Портнягин выступил в ночь с 24 на 25 июля 1804 г. Сначала все шло благополучно. Отряд миновал передовые неприятельские посты и уже приближался к персидскому лагерю, когда всадники Джафара наехали на пеший пикет, дали залп и подняли тревогу. Из персидского лагеря тотчас стала выезжать конница, а между тем гонцы полетели в Канакир к Баба-хану, и не прошло двух часов, как Портнягин стоял уже лицом к лицу со всей 40-тысячной персидской армией.

Наступила одна из тех страшных минут, когда начальнику приходится решать роковую дилемму: потерять ли оружие и сохранить жизнь сотням солдат или же сохранить честь оружия и заплатить за это сотнями жизней?

Портнягин выбрал последнее. Свернувшись в каре, он шаг за шагом стал отходить назад, окруженный и подавляемый в сорок раз превосходящим его неприятелем. Скоро вся артиллерийская прислуга выбыла из строя. Офицеры сами заряжали орудия и исполняли при них обязанности нижних чинов. Четырнадцать с половиной часов и на протяжении 20 с лишним верст шла непрерывавшаяся битва. Портнягин с честью вышел из этого критического положения и возвратился, потеряв 64 человека, но не оставил в руках неприятеля никакого трофея. Даже тела убитых были принесены в лагерь.

Донося о беспримерном отступлении Портнягина, Цицианов писал, «что оно превышает всякую победу, ибо как персидские войска, так и город, в виду коего сие происходило, увидели свое ничтожество».

Торжествуя победу заранее, персияне дали о ней знать эриванскому хану, и с крепости в честь ее весь день гремела салютационная пальба.
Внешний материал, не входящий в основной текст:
theorem State.SoundAt.importTable (h : s.SoundAt W t) {es : List Entry}
    (hes : importStatus s.exchange.table (s.orderC t) = .whole es) : (s.importTable t es).SoundAt W t := by
  have hgood : EntriesOrdered es ∧ es.length ≤ 1024 := by
    unfold importStatus at hes
    split_ifs at hes with h1 h2
    obtain ⟨hord, hlen⟩ := importEntries_whole hes .nil
    have : headerSound s.exchange.table (s.orderC t) = true := by simpa using h2
    simp only [headerSound, Bool.and_eq_true, decide_eq_true_eq] at this
    exact ⟨hord, by simp at hlen; omega⟩
  have hnil : (importedReel (s.reel t) s.exchange.table).entries = [] := by
    unfold importedReel; dsimp only; split <;> rfl
  unfold State.importTable
  dsimp only
  split
  · exact h.endExchange _
  split
  · exact h.endExchange _
  rename_i hroom
  have hs := h.setReel_nil hnil
  have hreel : ((s.setReel t (importedReel (s.reel t) s.exchange.table)).store.reels.get t).entries = [] := by
    simp [State.setReel, hnil]
  have hplaced : State.SoundAt W { s.setReel t (importedReel (s.reel t) s.exchange.table) with
      store := placeImports (s.setReel t (importedReel (s.reel t) s.exchange.table)).store t es } t := by
    refine ⟨h.1, fun hw => placeImports_ordered (hs.2 hw) t ?_ ?_ ?_⟩
    · simpa [hreel] using hgood.1
    · simpa [hreel] using hgood.2
    · simp only [State.setReel, hnil, List.length_nil]
      omega
  exact (hplaced.raiseIndIf _ _).endExchange _

theorem State.SoundAt.imported (h : s.SoundAt W t) (ws : List Word) : (s.imported t ws).SoundAt W t := by
  have hs := h.exchange { s.exchange with table := s.exchange.table ++ ws }
  unfold State.imported; dsimp only; split
  · exact hs.requestData _
  · exact hs.endExchange _
  · exact hs.importTable ‹_›

theorem State.SoundAt.takeSpaceForward (h : s.SoundAt W t) (c : OrderCopy) :
    (s.takeSpaceForward t c).SoundAt W t := by
  unfold State.takeSpaceForward; repeat' split
  all_goals apply_rules [h, SoundAt.xferTake, SoundAt.xferRefuse]

theorem State.SoundAt.takeSpaceBackward (h : s.SoundAt W t) (c : OrderCopy) :
    (s.takeSpaceBackward t c).SoundAt W t := by
  unfold State.takeSpaceBackward; repeat' split
  all_goals apply_rules [h, SoundAt.xferTake, SoundAt.xferRefuse]

theorem State.SoundAt.takeLocateMark (h : s.SoundAt W t) (mark : Nat) : (s.takeLocateMark t mark).SoundAt W t := by
  unfold State.takeLocateMark; repeat' split
  all_goals apply_rules [h, SoundAt.locateBegin, SoundAt.endWith, SoundAt.modLoc, SoundAt.modTr]
  all_goals simp

theorem State.SoundAt.takeLocateBlock (h : s.SoundAt W t) (n : Nat) : (s.takeLocateBlock t n).SoundAt W t := by
  unfold State.takeLocateBlock; repeat' split
  all_goals apply_rules [h, SoundAt.locateBegin, SoundAt.endWith, SoundAt.modLoc, SoundAt.modTr]
  all_goals simp

theorem State.SoundAt.dumpTimeout (h : s.SoundAt W t) (done : Nat) : (s.dumpTimeout t done).SoundAt W t := by
  unfold State.dumpTimeout
  apply_rules [h, SoundAt.endExchange]

theorem State.SoundAt.loadTimeout (h : s.SoundAt W t) (ws : List Word) : (s.loadTimeout t ws).SoundAt W t := by
  unfold State.loadTimeout
  apply_rules [h, SoundAt.endExchange]

theorem State.SoundAt.timedOut (h : s.SoundAt W t) (x : BusTransfer) (done : Nat) (ws : List Word) :
    (s.timedOut t x done ws).SoundAt W t := by
  have hm : (s.modTr t fun y => { y with mapOrder := .none }).SoundAt W t := h.modTr fun _ => rfl
  unfold State.timedOut; split
  · exact (h.modPort _).endWith _
  · exact h.terminated _
  · exact h.endWith _
  · exact h.endWith _
  · exact hm.endWith _
  · exact hm.endWith _
  · exact (h.modPort _).endWith _
  · exact h.xferBusTimeout ..
  · exact h.xferBusTimeout ..
  · exact h.dumpTimeout _
  · exact h.loadTimeout _

theorem State.SoundAt.stallAtControl (h : s.SoundAt W t) : (s.stallAtControl t).SoundAt W t := by
  unfold State.stallAtControl; repeat' split
  all_goals apply_rules [h, SoundAt.emergency, SoundAt.loadFailed, SoundAt.failLoad]

theorem State.SoundAt.windStopped (h : s.SoundAt W t) : (s.windStopped t).SoundAt W t := by
  unfold State.windStopped
  apply_rules [h, SoundAt.arrive, SoundAt.driveMode, SoundAt.modDrive]

end

end Sys2Proof.Machine
end

section
/-! PROOF. What every command and every step can do, said once; the invariants of the queue, of host memory, of the
write enable line, of PATH GOOD, of the reel commands and of the maps; the independence of the transports; nothing
without main power. -/
namespace Sys2Proof.Machine

/-! ### What a command of one transport can do -/

/-- What the work of transport `t` keeps: all beyond the transport, PATH GOOD in step with its levels, and the maps in
order. -/
structure State.KeptAt (s s' : State) (t : Tr) : Prop where
  beyond : s'.beyond t = s.beyond t
  sound : ∀ q b, s.SoundAt (.path q b) t → s'.SoundAt (.path q b) t

section
variable {s s' : State} {t : Tr} {f : State → State}

theorem runTr_kept (hbeyond : ∀ s, (f s).beyond t = s.beyond t)
    (hsound : ∀ s q b, State.SoundAt (.path q b) s t → (f s).SoundAt (.path q b) t) (h : runTr t s f = .next s') :
    s' = s ∨ ∃ x, s.powered = true ∧ s.KeptAt x t ∧ s' = (x.refresh t).finish := by
  rcases runOn_next h with ⟨-, rfl⟩ | ⟨hp, rfl⟩
  · exact .inl rfl
  · exact .inr ⟨_, hp, ⟨by simp [hbeyond], fun q b hs => (hsound s q b hs).settled⟩, rfl⟩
Но к вечеру выстрелы смолкли. Эриванцы с удивлением увидели русское каре, возвращавшееся в стройном порядке, среди несметных окружавших его неприятельских полчищ.

Все эти отдельные геройские подвиги не могли изменить, однако, общего положения дел под Эриванской крепостью. Хан, опираясь на содействие персидской армии, упорствовал в сдаче города, а Цицианов, не имея осадных орудий, не мог принудить его к этому силой.

Между тем обстоятельства начали принимать для россиян все более и более неблагоприятный оборот. Вслед за сорокаградусной июльской жарой вдруг наступили холодные дождливые августовские дни. В войсках – значительная смертность. Одной из многих жертв желчной горячки сделался тогда, к прискорбью всего отряда, и храбрый шеф 9-го егерского полка полковник Цехановский. О смерти Цехановского Цицианов донес «со стесненным сердцем». Он писал государю, что «так как 9-й егерский полк подвигами и попечением Цехановского доведен до высочайшей степени храбрости и исправности, то приемлет смелость просить о помещении в оный полк шефа, если не равного покойному Цехановскому, то ему подобного».

Бедствие усиливалось еще от недостатка провианта, который давно уже выдавался в половинном количестве. Его дополняли обыкновенно фунтом мяса, но в последнее время и мясо можно было добывать не всегда.

Персидская армия, не смевшая приближаться к россиянам на пушечный выстрел, тем не менее наводнила страну легкими конными партиями, которые пользовались каждой оплошностью, чтобы нападать на одиночных людей, на небольшие транспорты, на фуражиров и, можно сказать, держали россиян самих в блокаде.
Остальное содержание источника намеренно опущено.